To gather an adequate force of men for this new stronghold, George sent orders to Fort Patrick Henry at Vincennes calling for the Americans there to leave that place garrisoned by a company of French militia and come to the new fort. He also sent orders to Colonel Montgomery to retire most of the American troops from the Illinois villages. Montgomery began making
preparations for the pullout, and it was a move viewed with relief both by the Americans and the French; in the ten months since Colonel Clark’s departure from Kaskaskia, the passionate friendship between his soldiers and the French inhabitants had been eroded steadily by disputes over the provisioning of the garrison. The impoverished Americans had virtually no buying power, and had been forced now and then to take food, provisions, and animals from the inhabitants against their will.

But before that evacuation from the Illinois villages could be effected, an alarming series of messages came to Colonel Clark from several quarters. Traders and spies came down from the north with reports of a stirring of British military activity. They said that Lieutenant Governor Patrick Sinclair at Michillimackinac was gathering loyalist traders and chiefs of northern and western Indian tribes for war councils. Along the upper Mississippi, tribesmen of several Indians, including the Ottawa, Winnegabo, Sauk, and Fox, were gathering in large numbers and being harangued about the presence of Americans in the Mississippi valley.
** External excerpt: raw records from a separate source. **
/-- The old content of a PRESERVE write that no rule watches: its link slot is freed, its claim becomes the record with
index NEXT_INDEX at the tail of the queue, holding the content as read, and the write enters RECORDING; its two slot
writes are requested at once, with the bytes of the record's header and the content as read, unless a slot of the record
is an orphan's. An ERROR, to the read of any PRESERVE write, watched or not, answers the write FAILED, releases its
claim, and changes nothing else but the notice and the class; where a write AT_TURN waits for the place, and OPEN, PFW
deasserted and room in the journal let it, it takes the claim and reads its old content (R34, R36, R37, R43 to R47, R60,
R67, R165). -/
def Obligations.OldContentBecomesARecord : Prop :=
  ∀ (s : State) (i : LinkNo) (lr : LinkRec) (e : Entry) (cell : CellIx) (d : CellData), AtRest s →
    Answering s i lr (.oldRead e.tag cell) → entryOf s e.tag = some e →
    e.stage = .fetchingOld → e.decision = some .preserve →
    let k := s.eng.nextIndex
    let clear := recordSlot k .header ∉ s.pres.orphans ∧ recordSlot k .data ∉ s.pres.orphans
    let record : RecElem :=
      { index := k, cell := e.cell, data := d, tag := e.tag, epoch := e.epoch.getD s.eng.epoch
        journalId := s.eng.journalId, requested := decide clear, headerAck := false, dataAck := false }
    let freed : State := { s with mport := s.mport.freed i }
    let failed : State := report .fault (.forwardFault e.addr e.tag .oldRead) { s with
      host := { s.host with out := s.host.out ++ [⟨e.tag, .failed⟩] }
      table := s.table.filter (fun x => x.tag != e.tag)
      pres := { s.pres with claims := s.pres.claims - 1 }
      mport := s.mport.freed i }
    (e.watched = [] → NoneWaits s → (∀ r ∈ s.pres.queue, r.index ≠ k) →
      ∃ t, exec (.mportAnswer i (.ok d)) s = .next t ∧
      t = { s with
        table := s.table.map (fun x => if x.tag = e.tag then
          { e with stage := .recording, record := some k, old := some d } else x)
        eng := { s.eng with nextIndex := k + 1 }
        pres := { s.pres with claims := s.pres.claims - 1, queue := s.pres.queue ++ [record] }
        mport := t.mport, choices := t.choices } ∧
      (clear → WritesRecord freed t record) ∧ (¬ clear → t.mport = freed.mport)) ∧
    (Alone s e → NoneWaits s → exec (.mportAnswer i .error) s = .next failed) ∧
    (∀ next ∈ s.table, Alone s e → TableOk s → s.host.pfw = false → s.eng.state = .opened →
      next.stage = .atTurn → next.kind = .write → next.cls = .journal → (∀ f ∈ s.pres.filter, f.cell ≠ next.cell) →
      (∀ x ∈ s.table, x ≠ next → x.stage ≠ .waiting ∧ x.stage ≠ .atTurn ∧ x.heldWith .journalFull = false) →
      s.pres.queue.length + (s.pres.claims - 1) < 8 →
      s.eng.nextIndex + (s.pres.claims - 1) < (s.cfg.jslots.toNat - 2) / 2 →
      ∃ t, exec (.mportAnswer i .error) s = .next t ∧
        Issues failed t (.oldRead next.tag next.cell) (cellAddr next.cell) ∧
        t = { failed with
          table := failed.table.map (fun x => if x.tag = next.tag then
            { next with decision := some .preserve, epoch := some s.eng.epoch, stage := .fetchingOld } else x)
          pres := { failed.pres with claims := s.pres.claims - 1 + 1 }
          mport := t.mport, choices := t.choices })

/-- The old content of a watched write is judged by the rules it was admitted with. A REFUSE that fires ends it DENIED
with reason WATCH, and a PRESERVE write's claim with it; else a BARE or FILTER_HIT write is forwarded, and a PRESERVE
write becomes the record with index NEXT_INDEX, its slot writes requested unless a slot of the record is an orphan's,
either with the action the merge gives. The rules, classes and notices are as the evaluation leaves them, and nothing
else changes. An ERROR answers the write FAILED with nothing evaluated, and a PRESERVE write's claim is released (R36, R37, R44, R45, R47, R60, R116, R119, R125 to R127). -/
def Obligations.WatchedWriteIsJudged : Prop :=
  ∀ (s : State) (i : LinkNo) (lr : LinkRec) (e : Entry) (cell : CellIx) (d : CellData), AtRest s →
    Answering s i lr (.oldRead e.tag cell) → entryOf s e.tag = some e → e.stage = .fetchingOld → Alone s e →
    let read : Entry := { e with old := some d }
    let judged := (evaluate read d s).1
    let asked := (evaluate read d s).2
    let u : State := { s with rules := judged.rules, ev := judged.ev, mport := s.mport.freed i }
    let refused : State := report .protect (.denied e.addr e.tag .watch) { u with
      host := { u.host with out := u.host.out ++ [⟨e.tag, .denied⟩] }
      table := s.table.filter (fun x => x.tag != e.tag) }
    let failed : State := report .fault (.forwardFault e.addr e.tag .oldRead) { s with
      host := { s.host with out := s.host.out ++ [⟨e.tag, .failed⟩] }
      table := s.table.filter (fun x => x.tag != e.tag)
      mport := s.mport.freed i }
    let passes (goes : Option (EpochAction × RuleNo) → Prop) : Prop :=
      (merge asked = .pass → goes e.action) ∧ (∀ a rule, merge asked = .act a rule → goes (some (a, rule)))
    (e.decision ≠ some .preserve → inJournalArea s.cfg e.cell = false →
      (merge asked = .refuse → exec (.mportAnswer i (.ok d)) s = .next refused) ∧
      passes (fun action => ∃ t, exec (.mportAnswer i (.ok d)) s = .next t ∧
        Issues u t (.forwardWrite e.tag e.cell e.strobes e.data) (cellAddr e.cell) ∧
        t = { u with
          table := s.table.map (fun x => if x.tag = e.tag then
            { read with stage := .issued, action := action } else x)
          mport := t.mport, choices := t.choices }) ∧
      exec (.mportAnswer i .error) s = .next failed) ∧
    (e.decision = some .preserve → NoneWaits s →
      let k := s.eng.nextIndex
      let clear := recordSlot k .header ∉ s.pres.orphans ∧ recordSlot k .data ∉ s.pres.orphans
      let record : RecElem :=
        { index := k, cell := e.cell, data := d, tag := e.tag, epoch := e.epoch.getD s.eng.epoch
          journalId := s.eng.journalId, requested := decide clear, headerAck := false, dataAck := false }
      (exec (.mportAnswer i .error) s = .next { failed with pres := { s.pres with claims := s.pres.claims - 1 } }) ∧
      (merge asked = .refuse → exec (.mportAnswer i (.ok d)) s =
        .next { refused with pres := { s.pres with claims := s.pres.claims - 1 } }) ∧
      ((∀ r ∈ s.pres.queue, r.index ≠ k) →
        passes (fun action => ∃ t, exec (.mportAnswer i (.ok d)) s = .next t ∧
          (clear → WritesRecord u t record) ∧ (¬ clear → t.mport = u.mport) ∧
          t = { u with
            table := s.table.map (fun x => if x.tag = e.tag then
              { read with stage := .recording, record := some k, action := action } else x)
            eng := { s.eng with nextIndex := k + 1 }
            pres := { s.pres with claims := s.pres.claims - 1, queue := s.pres.queue ++ [record] }
            mport := t.mport, choices := t.choices })))

/-- The second OK of the head record's slot writes makes it durable: it leaves the queue, DURABLE_COUNT goes up
by one, its cell joins the filter as the newest of its set, a full set first losing its oldest, and its owner is
forwarded. A next record that is ready already becomes durable with it, and the two forwards are requested, and leave, in
index order. The first OK sets its flag and does nothing more (R48, R49, R51, R52, R164). -/
def Obligations.RecordBecomesDurable : Prop :=
  ∀ (s : State) (i : LinkNo) (lr : LinkRec) (r : RecElem) (rest : List RecElem) (half : RecHalf)
    (bytes d : CellData), AtRest s → Answering s i lr (.slotWrite r.index half bytes) →
    s.pres.queue = r :: rest → (∀ x ∈ rest, x.index ≠ r.index) → r.requested = true →
    NoneWaits s → recordSlot r.index half ∉ s.pres.orphans →
    let acked : RecElem := match half with
      | .header => { r with headerAck := true }
      | .data => { r with dataAck := true }
    let inserted (f : List FilterEntry) (x : RecElem) : List FilterEntry :=
      let sameSet (y : FilterEntry) : Bool := y.cell.toNat % 512 == x.cell.toNat % 512
      (if (f.filter sameSet).length < 4 then f else f.eraseP sameSet) ++ [{ cell := x.cell, index := x.index }]
    let forwarded (e : Entry) : MemOp × Addr := (.forwardWrite e.tag e.cell e.strobes e.data, cellAddr e.cell)
    let owner (x : RecElem) (e : Entry) : Prop :=
      entryOf s x.tag = some e ∧ e.stage = .recording ∧ inJournalArea s.cfg e.cell = false
    let u : State := { s with mport := s.mport.freed i }
    (acked.ready = false → exec (.mportAnswer i (.ok d)) s =
      .next { u with pres := { s.pres with queue := acked :: rest } }) ∧
    (∀ e, acked.ready = true → (∀ x ∈ rest, x.ready = false) → owner r e →
      ∃ t, exec (.mportAnswer i (.ok d)) s = .next t ∧ Issues u t (forwarded e).1 (forwarded e).2 ∧
        t = { u with
          table := s.table.map (fun x => if x.tag = e.tag then { e with stage := .issued } else x)
          eng := { s.eng with durableCount := s.eng.durableCount + 1 }
          pres := { s.pres with queue := rest, filter := inserted s.pres.filter r }
          mport := t.mport, choices := t.choices }) ∧
    (∀ e next more e', acked.ready = true → rest = next :: more → next.ready = true →
      (∀ x ∈ more, x.ready = false) → owner r e → owner next e' → e.tag ≠ e'.tag →
      ∃ t, exec (.mportAnswer i (.ok d)) s = .next t ∧ TakesInOrder u t (forwarded e) (forwarded e') ∧
        t = { u with
          table := s.table.map (fun x => if x.tag = e.tag then { e with stage := .issued }
            else if x.tag = e'.tag then { e' with stage := .issued } else x)
          eng := { s.eng with durableCount := s.eng.durableCount + 2 }
          pres := { s.pres with queue := more, filter := inserted (inserted s.pres.filter r) next }
          mport := t.mport, choices := t.choices })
The Indians were being incited to anger also against the Spaniards, who were now at war with Great Britain. Sinclair, the reports said, was promising exclusive control of the rich Mississippi fur trade to those traders who would help him regain control of the valley. A great Sioux chief named Wabasha was being assigned to attack the American rebels at Kaskaskia and then sweep on down the Mississippi as far as Natchez. A trader, Emanuel Hesse, was being authorized to seize and control St. Louis, and was collecting a mixed force of traders, servants, and Indians that was reported to number a thousand at least. A support party of Indians and Canadians, under the dreaded Indian partisan Captain Charles Henry Bird, was setting out from Detroit to go through the Shawnee country, gather warriors along the way, capture Clark’s fort at the Falls of the Ohio, and then descend upon the central Kentucky settlements.